Here are some pics of the frame sent


----------



## militarymonark (Dec 14, 2014)

I did find out that the year was wrong, but Im kinda confused about it. The code on the motor says 1955 but I can't find any other old mower to match what I have on google at all. I have seen the 500cc but nothing in 1955. I have seen something similar in the 20's.


----------



## mikey-motorbikey (Dec 14, 2014)

alright i see whats going on here,industrial j.a.p engines had a lot of features of their earlier brothers, but ran alot later as yours did in a atco


----------



## thehugheseum (Dec 14, 2014)

that frame n fork is perfect......im curious what your engine number is....please pm me......i think its at least 30s but thru the 50s would a fair guess on the mower/motor


----------



## militarymonark (Dec 15, 2014)

I/R 42699 S. "I" puts it at 350cc, R puts it at 1955 and "S" would be Special. That's what I have decoded along with several others from the J.A.P. facebook page.


----------



## mikey-motorbikey (Dec 15, 2014)

yeah im afraid i dont know alot about the j.a.p industrial engines to be of much help,i picked up a twin that i would of swore was from the twenties but turned out to be mid thirties ,a friend has it now,theres a lot of that stuff over in Australia


----------



## racie35 (Dec 15, 2014)

Is it for sale? Price if so


----------



## thehugheseum (Dec 15, 2014)

check out uk ebay,theres always at least a few up


----------



## bikewhorder (Dec 15, 2014)

That is awesome!
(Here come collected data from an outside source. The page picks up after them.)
-- ==== Sys2Proof/Machine/Ports.lean ====
section
/-! DEFINITION. The peripheral I/O shim (spec/60_exceptions.md R166-R168) and the port request of a step (R150). -/

namespace Sys2Proof.Machine

/-- The port request a step's `Continue` carries (R39, R150). -/
inductive IoRequest where
  | none
  | inp (port : Byte)
  | out (port : Byte) (value : Byte)
deriving DecidableEq, Repr

/-- The shift read: `((shift_hi : shift_lo) >> (8 - shift_off)) & 0xFF` (R166). -/
def Shifter.read (x : Shifter) : Byte := ((x.hi ++ x.lo : Word) >>> (8 - x.off.toNat)).setWidth 8

/-- `portIn(p)` (R166). The known ports are tested before `PORT_IN_PRESENT`; under R7 the order makes no difference
(log entry 8). -/
def State.portIn (s : State) (p : Byte) : Byte :=
  if p = s.cfg.portInButtons then s.latch.read s.cfg.portInButtons.toNat
  else if p = s.cfg.portInShift then s.shifter.read
  else if p = s.cfg.portInPresent then s.cfg.presentValue
  else 0x00#8

/-- `portOut(p, v)`: the shift offset (R167), the shift data (R168), and no effect on every other port. -/
def State.portOut (s : State) (p : Byte) (v : Byte) : State :=
  if p = s.cfg.portOutShiftOffset then { s with shifter := { s.shifter with off := v.setWidth 3 } }
  else if p = s.cfg.portOutShiftData then { s with shifter := { s.shifter with hi := v, lo := s.shifter.hi } }
  else s

/-- The port transfer of the iteration: `A <- portIn(p)`, or `portOut(p, v)` (R147, R148, R163). -/
def State.portTransfer (s : State) (io : IoRequest) : State :=
  match io with
  | .none => s
  | .inp p => { s with regs := { s.regs with a := s.portIn p } }
  | .out p v => s.portOut p v

end Sys2Proof.Machine
end

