/-- The 13 rows are the ones whose opcode is a value of R78. -/
theorem mem_unimplementedRows_iff (i : Instr) : i ∈ unimplementedRows ↔ i.opcode ∈ unimplementedOpcodes := by
  refine ⟨fun h => (unimplementedRows_opcode i h).2, fun h => ?_⟩
  obtain ⟨j, hj, hd⟩ := unimplementedOpcodes_head _ h
  rwa [eq_of_opcode hd]

theorem eq_pchl_iff (i : Instr) : i = .pchl ↔ i.opcode = 0xE9#8 :=
  ⟨fun h => by rw [h]; rfl, fun h => eq_of_opcode (by rw [h]; rfl)⟩

theorem encode_of_not_wf {i : Instr} {c : Config} (h : i.wf c = false) : encode i = [i.opcode] := by
  obtain h | ⟨rfl, -⟩ := (wf_eq_false_iff i c).mp h
  · exact (unimplementedRows_opcode i h).1
  · rfl

/-- A row that is no instruction ends the run with UnimplementedOpcode (R152). -/
theorem exec_of_not_wf {i : Instr} {s : State} (h : i.wf s.cfg = false) :
    exec i s = .next (s.unimplementedAt i.opcode) := by
  obtain h | ⟨rfl, hp⟩ := (wf_eq_false_iff i s.cfg).mp h
  · exact (unimplementedRows_exec h).2 s
  · exact if_neg (by simp [hp])

/-- Settles O9: the opcode values of R78 and their rows name each other, and each row is performed as unimplemented. -/
theorem unimplementedOpcodesFault : Obligations.UnimplementedOpcodesFault := by
  intro s i
  constructor
  · rw [wf_eq_false_iff, mem_unimplementedRows_iff, eq_pchl_iff]
    rfl
  · intro h
    have hx := exec_of_not_wf h
    have he : (s.unimplementedAt i.opcode).ended = true := (ended_iff _).mpr (.inr (Option.some_ne_none _))
    exact ⟨encode_of_not_wf h, hx, fun hs hi =>
      ⟨step_of_holdsInstr_of_ended hs hi hx he, stepReport_of_holdsInstr hs hi hx⟩⟩

end Sys2Proof.Machine
end

section
/-! Once and for all, what the pseudocode of an instruction comes to: a property that the writes its family may make keep
holds of the state its access leaves, and an access that is out of range is so at an address without an index. The
statements about what instructions may touch follow (spec/10_state.md R24, R26; spec/20_memory.md R56;
spec/60_exceptions.md R151, R155). -/

namespace Sys2Proof.Machine

/-! ### Accesses -/

/-- `P` holds of the state an access leaves, and an access that is out of range names an address without an index. -/
def Access.Sound (P : State → Prop) (r : Access) : Prop :=
  match r with
  | .done s => P s
  | .outOfRange s a => P s ∧ indexOf s.cfg a = none

/-- What the pseudocode of `i` may write keeps `P`: memory only where `i` stores, PC only where it transfers control. -/
structure BodyKeeps (i : Instr) (P : State → Prop) : Prop where
  gate    : storesToMemory i → ∀ s k a v, P s → P (s.gate k a v)
  pc      : transfersControl i → ∀ s x, P s → P { s with pc := x }
  regs    : ∀ s x, P s → P { s with regs := x }
  sp      : ∀ s x, P s → P { s with sp := x }
  flags   : ∀ s x, P s → P { s with flags := x }
  ime     : ∀ s x, P s → P { s with ime := x }
  halted  : ∀ s x, P s → P { s with halted := x }
  shifter : ∀ s x, P s → P { s with shifter := x }

section
variable {P : State → Prop} {s : State}

theorem Access.Sound.after {r : Access} (h : r.Sound P) : P r.after := by
  cases r with
  | done s => exact h
  | outOfRange s a => exact h.1

theorem loadByte_sound (hs : P s) (a : Addr) {k : Byte → Access} (hk : ∀ v, (k v).Sound P) :
    (s.loadByte a k).Sound P := by
  cases h : indexOf s.cfg a with
  | some i => rw [loadByte_of_index h]; exact hk _
  | none => rw [loadByte_of_no_index h]; exact ⟨hs, h⟩

theorem loadWord_sound (hs : P s) (a : Addr) {k : Word → Access} (hk : ∀ v, (k v).Sound P) :
    (s.loadWord a k).Sound P :=
  loadByte_sound hs a fun _ => loadByte_sound hs (a + 1) fun _ => hk _

theorem readSlot_sound (hs : P s) (x : Slot) {k : Byte → Access} (hk : ∀ v, (k v).Sound P) :
    (s.readSlot x k).Sound P := by
  cases x with
  | reg r => exact hk _
  | mem => exact loadByte_sound hs _ hk

theorem andThen_sound {r : Access} {f : State → Access} (h : r.Sound P) (hf : ∀ u, P u → (f u).Sound P) :
    (r.andThen f).Sound P := by
  cases r with
  | done s => exact hf s h
  | outOfRange s a => exact h
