-- ==== Sys2Proof/Syntax.lean ====
section
/-! DEFINITION. Abstract syntax of the 80386 instruction set: registers, operand forms, and ONE inductive `Instr`
with one constructor for each of the 310 rows of spec/opcode_table.json (spec/30_encoding.md R211, R230 to R235). -/
namespace Sys2Proof

/-- Operand width: byte, word, doubleword (20_memory.md R102). -/
inductive Size where
  | b | w | d
deriving DecidableEq, Repr

/-- Width in bits. -/
abbrev Size.bits : Size → Nat
  | .b => 8
  | .w => 16
  | .d => 32

/-- Width in bytes. -/
abbrev Size.bytes : Size → Nat
  | .b => 1
  | .w => 2
  | .d => 4

/-- The two size attributes one instruction executes with (R205, R206): true means 32 bits. -/
structure Attrs where
  /-- operand-size attribute is 32 -/
  o32 : Bool
  /-- address-size attribute is 32 -/
  a32 : Bool
deriving DecidableEq, Repr

/-- The eight register codes of R212 in code order 000 to 111, named by their 16-bit register.
As a byte operand the last four codes name AH, CH, DH, BH. -/
inductive Reg where
  | ax | cx | dx | bx | sp | bp | si | di
deriving DecidableEq, Repr

/-- The six segment registers, in the code order of R212. -/
inductive SReg where
  | es | cs | ss | ds | fs | gs
deriving DecidableEq, Repr

/-- Scale factors of a SIB index (R214). -/
inductive Scale where
  | x1 | x2 | x4 | x8
deriving DecidableEq, Repr

/-- Register terms of a 16-bit address (R215); `none` is the displacement alone. -/
inductive Base16 where
  | bxsi | bxdi | bpsi | bpdi | si | di | bp | bx | none
deriving DecidableEq, Repr

/-- A memory addressing form: 32-bit (R213, R214) or 16-bit (R215). -/
inductive Mem where
  | a32 (base : Option Reg) (index : Option (Reg × Scale)) (disp : BitVec 32)
  | a16 (base : Base16) (disp : BitVec 16)
deriving DecidableEq, Repr

/-- The `r/m` operand of a ModR/M byte: a register code or a memory form (R210). -/
inductive Rm where
  | reg (r : Reg)
  | mem (m : Mem)
deriving DecidableEq, Repr

/-- The sixteen conditions of R233, in the order of their codes 0 to F. -/
inductive Cond where
  | o | no | b | nb | e | ne | be | nbe | s | ns | p | np | l | nl | le | nle
deriving DecidableEq, Repr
I'd build a custom frame and hang that gas tank under the top tube.  I'm going to have to be on the lookout for one of these.


----------



## thehugheseum (Dec 15, 2014)

they are usually 500cc and i think they used the 500s on like bigger rototillers here in the states......the little 350 is less seen at least by me.....the cool thing is the english stuff is pretty cheap so you can buy frames/parts pretty cheap and not feel bad hacking it all up into your creation,or you could just jap motor a forelorn chassis......this was done "back in the day" as well


----------



## bikejunk (Dec 28, 2014)

English stuff is cheap only in comparison to american stuff of certain vintages , really the most expensive motorcycles in the world are English . vincents, brough come to mind.  thank you


----------